[Stored items]
____________________

/-! `State.refuseWith` -/
@[simp] theorem State.refuseWith_mode (st : Status) (s : State) : (s.refuseWith st).mode = s.mode := rfl
@[simp] theorem State.refuseWith_csn (st : Status) (s : State) : (s.refuseWith st).csn = s.csn := rfl
@[simp] theorem State.refuseWith_ce (st : Status) (s : State) : (s.refuseWith st).ce = s.ce := rfl
@[simp] theorem State.refuseWith_busy (st : Status) (s : State) : (s.refuseWith st).busy = false := rfl
@[simp] theorem State.refuseWith_cur (st : Status) (s : State) : (s.refuseWith st).cur = s.cur := rfl
@[simp] theorem State.refuseWith_upc (st : Status) (s : State) : (s.refuseWith st).upc = 0 := rfl
@[simp] theorem State.refuseWith_rxbuf (st : Status) (s : State) : (s.refuseWith st).rxbuf = s.rxbuf := rfl
@[simp] theorem State.refuseWith_busFault (st : Status) (s : State) : (s.refuseWith st).busFault = s.busFault := rfl
@[simp] theorem State.refuseWith_offers (st : Status) (s : State) : (s.refuseWith st).offers = s.offers := rfl
@[simp] theorem State.refuseWith_resp (st : Status) (s : State) : (s.refuseWith st).resp = some { status := st, rbyte := s.freeByte, rdata := [] } := rfl
@[simp] theorem State.refuseWith_irq (st : Status) (s : State) : (s.refuseWith st).irq = s.irq := rfl
@[simp] theorem State.refuseWith_answers (st : Status) (s : State) : (s.refuseWith st).answers = s.answers := rfl
@[simp] theorem State.refuseWith_trace (st : Status) (s : State) : (s.refuseWith st).trace = s.trace := rfl
@[simp] theorem State.refuseWith_peer (st : Status) (s : State) : (s.refuseWith st).peer = s.peer := rfl
@[simp] theorem State.refuseWith_params (st : Status) (s : State) : (s.refuseWith st).params = s.params := rfl
@[simp] theorem State.refuseWith_draws (st : Status) (s : State) : (s.refuseWith st).draws = s.draws + 1 := rfl
@[simp] theorem State.refuseWith_bench (st : Status) (s : State) : (s.refuseWith st).bench = s.bench := rfl
@[simp] theorem State.refuseWith_exchanged (st : Status) (s : State) : (s.refuseWith st).exchanged = s.exchanged := rfl

/-! `State.accept` -/
@[simp] theorem State.accept_mode (i : Instr) (s : State) : (s.accept i).mode = s.mode := rfl
@[simp] theorem State.accept_csn (i : Instr) (s : State) : (s.accept i).csn = s.csn := rfl
@[simp] theorem State.accept_ce (i : Instr) (s : State) : (s.accept i).ce = s.ce := rfl
@[simp] theorem State.accept_busy (i : Instr) (s : State) : (s.accept i).busy = true := rfl
@[simp] theorem State.accept_cur (i : Instr) (s : State) : (s.accept i).cur = i := rfl
@[simp] theorem State.accept_upc (i : Instr) (s : State) : (s.accept i).upc = 0 := rfl
@[simp] theorem State.accept_rxbuf (i : Instr) (s : State) : (s.accept i).rxbuf = [] := rfl
@[simp] theorem State.accept_busFault (i : Instr) (s : State) : (s.accept i).busFault = s.busFault := rfl
@[simp] theorem State.accept_offers (i : Instr) (s : State) : (s.accept i).offers = s.offers := rfl
@[simp] theorem State.accept_resp (i : Instr) (s : State) : (s.accept i).resp = none := rfl
@[simp] theorem State.accept_irq (i : Instr) (s : State) : (s.accept i).irq = s.irq := rfl
@[simp] theorem State.accept_answers (i : Instr) (s : State) : (s.accept i).answers = s.answers := rfl
@[simp] theorem State.accept_trace (i : Instr) (s : State) : (s.accept i).trace = s.trace := rfl
@[simp] theorem State.accept_peer (i : Instr) (s : State) : (s.accept i).peer = s.peer := rfl
@[simp] theorem State.accept_params (i : Instr) (s : State) : (s.accept i).params = s.params := rfl
@[simp] theorem State.accept_draws (i : Instr) (s : State) : (s.accept i).draws = s.draws := rfl
@[simp] theorem State.accept_bench (i : Instr) (s : State) : (s.accept i).bench = s.bench := rfl
@[simp] theorem State.accept_exchanged (i : Instr) (s : State) : (s.accept i).exchanged = s.exchanged := rfl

____________________

YOUR GOAL:
The response must consist of the lines above, from the first one through the line containing "st).offers = s.offers := rfl", reproduced exactly.

RESPONSE FOR THIS EXERCISE:
/-! `State.refuseWith` -/
@[simp] theorem State.refuseWith_mode (st : Status) (s : State) : (s.refuseWith st).mode = s.mode := rfl
@[simp] theorem State.refuseWith_csn (st : Status) (s : State) : (s.refuseWith st).csn = s.csn := rfl
@[simp] theorem State.refuseWith_ce (st : Status) (s : State) : (s.refuseWith st).ce = s.ce := rfl
@[simp] theorem State.refuseWith_busy (st : Status) (s : State) : (s.refuseWith st).busy = false := rfl
@[simp] theorem State.refuseWith_cur (st : Status) (s : State) : (s.refuseWith st).cur = s.cur := rfl
@[simp] theorem State.refuseWith_upc (st : Status) (s : State) : (s.refuseWith st).upc = 0 := rfl
@[simp] theorem State.refuseWith_rxbuf (st : Status) (s : State) : (s.refuseWith st).rxbuf = s.rxbuf := rfl
@[simp] theorem State.refuseWith_busFault (st : Status) (s : State) : (s.refuseWith st).busFault = s.busFault := rfl
@[simp] theorem State.refuseWith_offers (st : Status) (s : State) : (s.refuseWith st).offers = s.offers := rfl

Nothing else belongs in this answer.